Exercise
In the records below, find the line with "(s.setTone b).time = s.time := rfl" and the line with "m).mem = s.mem := rfl"; return exactly those lines and every line between them.

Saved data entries
= = = = = = =

/-! ## `State.setDisp` -/

@[simp] theorem setDisp_mem (d : Display) : (s.setDisp d).mem = s.mem := rfl
@[simp] theorem setDisp_v (d : Display) : (s.setDisp d).v = s.v := rfl
@[simp] theorem setDisp_i (d : Display) : (s.setDisp d).i = s.i := rfl
@[simp] theorem setDisp_pc (d : Display) : (s.setDisp d).pc = s.pc := rfl
@[simp] theorem setDisp_stack (d : Display) : (s.setDisp d).stack = s.stack := rfl
@[simp] theorem setDisp_dt (d : Display) : (s.setDisp d).dt = s.dt := rfl
@[simp] theorem setDisp_st (d : Display) : (s.setDisp d).st = s.st := rfl
@[simp] theorem setDisp_disp (d : Display) : (s.setDisp d).disp = d := rfl
@[simp] theorem setDisp_mode (d : Display) : (s.setDisp d).mode = s.mode := rfl
@[simp] theorem setDisp_tone (d : Display) : (s.setDisp d).tone = s.tone := rfl
@[simp] theorem setDisp_batchPos (d : Display) : (s.setDisp d).batchPos = s.batchPos := rfl
@[simp] theorem setDisp_paintRequest (d : Display) : (s.setDisp d).paintRequest = s.paintRequest := rfl
@[simp] theorem setDisp_ports (d : Display) : (s.setDisp d).ports = s.ports := rfl
@[simp] theorem setDisp_scripted (d : Display) : (s.setDisp d).scripted = s.scripted := rfl
@[simp] theorem setDisp_time (d : Display) : (s.setDisp d).time = s.time := rfl
@[simp] theorem setDisp_cfg (d : Display) : (s.setDisp d).cfg = s.cfg := rfl

/-! ## `State.setDelay` -/

@[simp] theorem setDelay_mem (b : Byte) : (s.setDelay b).mem = s.mem := rfl
@[simp] theorem setDelay_v (b : Byte) : (s.setDelay b).v = s.v := rfl
@[simp] theorem setDelay_i (b : Byte) : (s.setDelay b).i = s.i := rfl
@[simp] theorem setDelay_pc (b : Byte) : (s.setDelay b).pc = s.pc := rfl
@[simp] theorem setDelay_stack (b : Byte) : (s.setDelay b).stack = s.stack := rfl
@[simp] theorem setDelay_dt (b : Byte) : (s.setDelay b).dt = b := rfl
@[simp] theorem setDelay_st (b : Byte) : (s.setDelay b).st = s.st := rfl
@[simp] theorem setDelay_disp (b : Byte) : (s.setDelay b).disp = s.disp := rfl
@[simp] theorem setDelay_mode (b : Byte) : (s.setDelay b).mode = s.mode := rfl
@[simp] theorem setDelay_tone (b : Byte) : (s.setDelay b).tone = s.tone := rfl
@[simp] theorem setDelay_batchPos (b : Byte) : (s.setDelay b).batchPos = s.batchPos := rfl
@[simp] theorem setDelay_paintRequest (b : Byte) : (s.setDelay b).paintRequest = s.paintRequest := rfl
@[simp] theorem setDelay_ports (b : Byte) : (s.setDelay b).ports = s.ports := rfl
@[simp] theorem setDelay_scripted (b : Byte) : (s.setDelay b).scripted = s.scripted := rfl
@[simp] theorem setDelay_time (b : Byte) : (s.setDelay b).time = s.time := rfl
@[simp] theorem setDelay_cfg (b : Byte) : (s.setDelay b).cfg = s.cfg := rfl

/-! ## `State.setSound` -/

@[simp] theorem setSound_mem (b : Byte) : (s.setSound b).mem = s.mem := rfl
@[simp] theorem setSound_v (b : Byte) : (s.setSound b).v = s.v := rfl
@[simp] theorem setSound_i (b : Byte) : (s.setSound b).i = s.i := rfl
@[simp] theorem setSound_pc (b : Byte) : (s.setSound b).pc = s.pc := rfl
@[simp] theorem setSound_stack (b : Byte) : (s.setSound b).stack = s.stack := rfl
@[simp] theorem setSound_dt (b : Byte) : (s.setSound b).dt = s.dt := rfl
@[simp] theorem setSound_st (b : Byte) : (s.setSound b).st = b := rfl
@[simp] theorem setSound_disp (b : Byte) : (s.setSound b).disp = s.disp := rfl
@[simp] theorem setSound_mode (b : Byte) : (s.setSound b).mode = s.mode := rfl
@[simp] theorem setSound_tone (b : Byte) : (s.setSound b).tone = s.tone := rfl
@[simp] theorem setSound_batchPos (b : Byte) : (s.setSound b).batchPos = s.batchPos := rfl
@[simp] theorem setSound_paintRequest (b : Byte) : (s.setSound b).paintRequest = s.paintRequest := rfl
@[simp] theorem setSound_ports (b : Byte) : (s.setSound b).ports = s.ports := rfl
@[simp] theorem setSound_scripted (b : Byte) : (s.setSound b).scripted = s.scripted := rfl
@[simp] theorem setSound_time (b : Byte) : (s.setSound b).time = s.time := rfl
@[simp] theorem setSound_cfg (b : Byte) : (s.setSound b).cfg = s.cfg := rfl

/-! ## `State.setTone` -/

@[simp] theorem setTone_mem (b : Bool) : (s.setTone b).mem = s.mem := rfl
@[simp] theorem setTone_v (b : Bool) : (s.setTone b).v = s.v := rfl
@[simp] theorem setTone_i (b : Bool) : (s.setTone b).i = s.i := rfl
@[simp] theorem setTone_pc (b : Bool) : (s.setTone b).pc = s.pc := rfl
@[simp] theorem setTone_stack (b : Bool) : (s.setTone b).stack = s.stack := rfl
@[simp] theorem setTone_dt (b : Bool) : (s.setTone b).dt = s.dt := rfl
@[simp] theorem setTone_st (b : Bool) : (s.setTone b).st = s.st := rfl
@[simp] theorem setTone_disp (b : Bool) : (s.setTone b).disp = s.disp := rfl
@[simp] theorem setTone_mode (b : Bool) : (s.setTone b).mode = s.mode := rfl
@[simp] theorem setTone_tone (b : Bool) : (s.setTone b).tone = b := rfl
@[simp] theorem setTone_batchPos (b : Bool) : (s.setTone b).batchPos = s.batchPos := rfl
@[simp] theorem setTone_paintRequest (b : Bool) : (s.setTone b).paintRequest = s.paintRequest := rfl
@[simp] theorem setTone_ports (b : Bool) : (s.setTone b).ports = s.ports := rfl
@[simp] theorem setTone_scripted (b : Bool) : (s.setTone b).scripted = s.scripted := rfl
@[simp] theorem setTone_time (b : Bool) : (s.setTone b).time = s.time := rfl
@[simp] theorem setTone_cfg (b : Bool) : (s.setTone b).cfg = s.cfg := rfl

/-! ## `State.setMode` -/

@[simp] theorem setMode_mem (m : Mode) : (s.setMode m).mem = s.mem := rfl
@[simp] theorem setMode_v (m : Mode) : (s.setMode m).v = s.v := rfl
@[simp] theorem setMode_i (m : Mode) : (s.setMode m).i = s.i := rfl
@[simp] theorem setMode_pc (m : Mode) : (s.setMode m).pc = s.pc := rfl
@[simp] theorem setMode_stack (m : Mode) : (s.setMode m).stack = s.stack := rfl
@[simp] theorem setMode_dt (m : Mode) : (s.setMode m).dt = s.dt := rfl
@[simp] theorem setMode_st (m : Mode) : (s.setMode m).st = s.st := rfl
@[simp] theorem setMode_disp (m : Mode) : (s.setMode m).disp = s.disp := rfl
@[simp] theorem setMode_mode (m : Mode) : (s.setMode m).mode = m := rfl
@[simp] theorem setMode_tone (m : Mode) : (s.setMode m).tone = s.tone := rfl
@[simp] theorem setMode_batchPos (m : Mode) : (s.setMode m).batchPos = s.batchPos := rfl
@[simp] theorem setMode_paintRequest (m : Mode) : (s.setMode m).paintRequest = s.paintRequest := rfl
@[simp] theorem setMode_ports (m : Mode) : (s.setMode m).ports = s.ports := rfl
@[simp] theorem setMode_scripted (m : Mode) : (s.setMode m).scripted = s.scripted := rfl
@[simp] theorem setMode_time (m : Mode) : (s.setMode m).time = s.time := rfl
@[simp] theorem setMode_cfg (m : Mode) : (s.setMode m).cfg = s.cfg := rfl

/-! ## `State.setBatchPos` -/

@[simp] theorem setBatchPos_mem (n : Nat) : (s.setBatchPos n).mem = s.mem := rfl
@[simp] theorem setBatchPos_v (n : Nat) : (s.setBatchPos n).v = s.v := rfl
@[simp] theorem setBatchPos_i (n : Nat) : (s.setBatchPos n).i = s.i := rfl
@[simp] theorem setBatchPos_pc (n : Nat) : (s.setBatchPos n).pc = s.pc := rfl
@[simp] theorem setBatchPos_stack (n : Nat) : (s.setBatchPos n).stack = s.stack := rfl
@[simp] theorem setBatchPos_dt (n : Nat) : (s.setBatchPos n).dt = s.dt := rfl
@[simp] theorem setBatchPos_st (n : Nat) : (s.setBatchPos n).st = s.st := rfl
@[simp] theorem setBatchPos_disp (n : Nat) : (s.setBatchPos n).disp = s.disp := rfl
@[simp] theorem setBatchPos_mode (n : Nat) : (s.setBatchPos n).mode = s.mode := rfl
@[simp] theorem setBatchPos_tone (n : Nat) : (s.setBatchPos n).tone = s.tone := rfl
@[simp] theorem setBatchPos_batchPos (n : Nat) : (s.setBatchPos n).batchPos = n := rfl
@[simp] theorem setBatchPos_paintRequest (n : Nat) : (s.setBatchPos n).paintRequest = s.paintRequest := rfl
@[simp] theorem setBatchPos_ports (n : Nat) : (s.setBatchPos n).ports = s.ports := rfl
@[simp] theorem setBatchPos_scripted (n : Nat) : (s.setBatchPos n).scripted = s.scripted := rfl
@[simp] theorem setBatchPos_time (n : Nat) : (s.setBatchPos n).time = s.time := rfl
@[simp] theorem setBatchPos_cfg (n : Nat) : (s.setBatchPos n).cfg = s.cfg := rfl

= = = = = = =

Your solution
@[simp] theorem setTone_time (b : Bool) : (s.setTone b).time = s.time := rfl
@[simp] theorem setTone_cfg (b : Bool) : (s.setTone b).cfg = s.cfg := rfl

/-! ## `State.setMode` -/

@[simp] theorem setMode_mem (m : Mode) : (s.setMode m).mem = s.mem := rfl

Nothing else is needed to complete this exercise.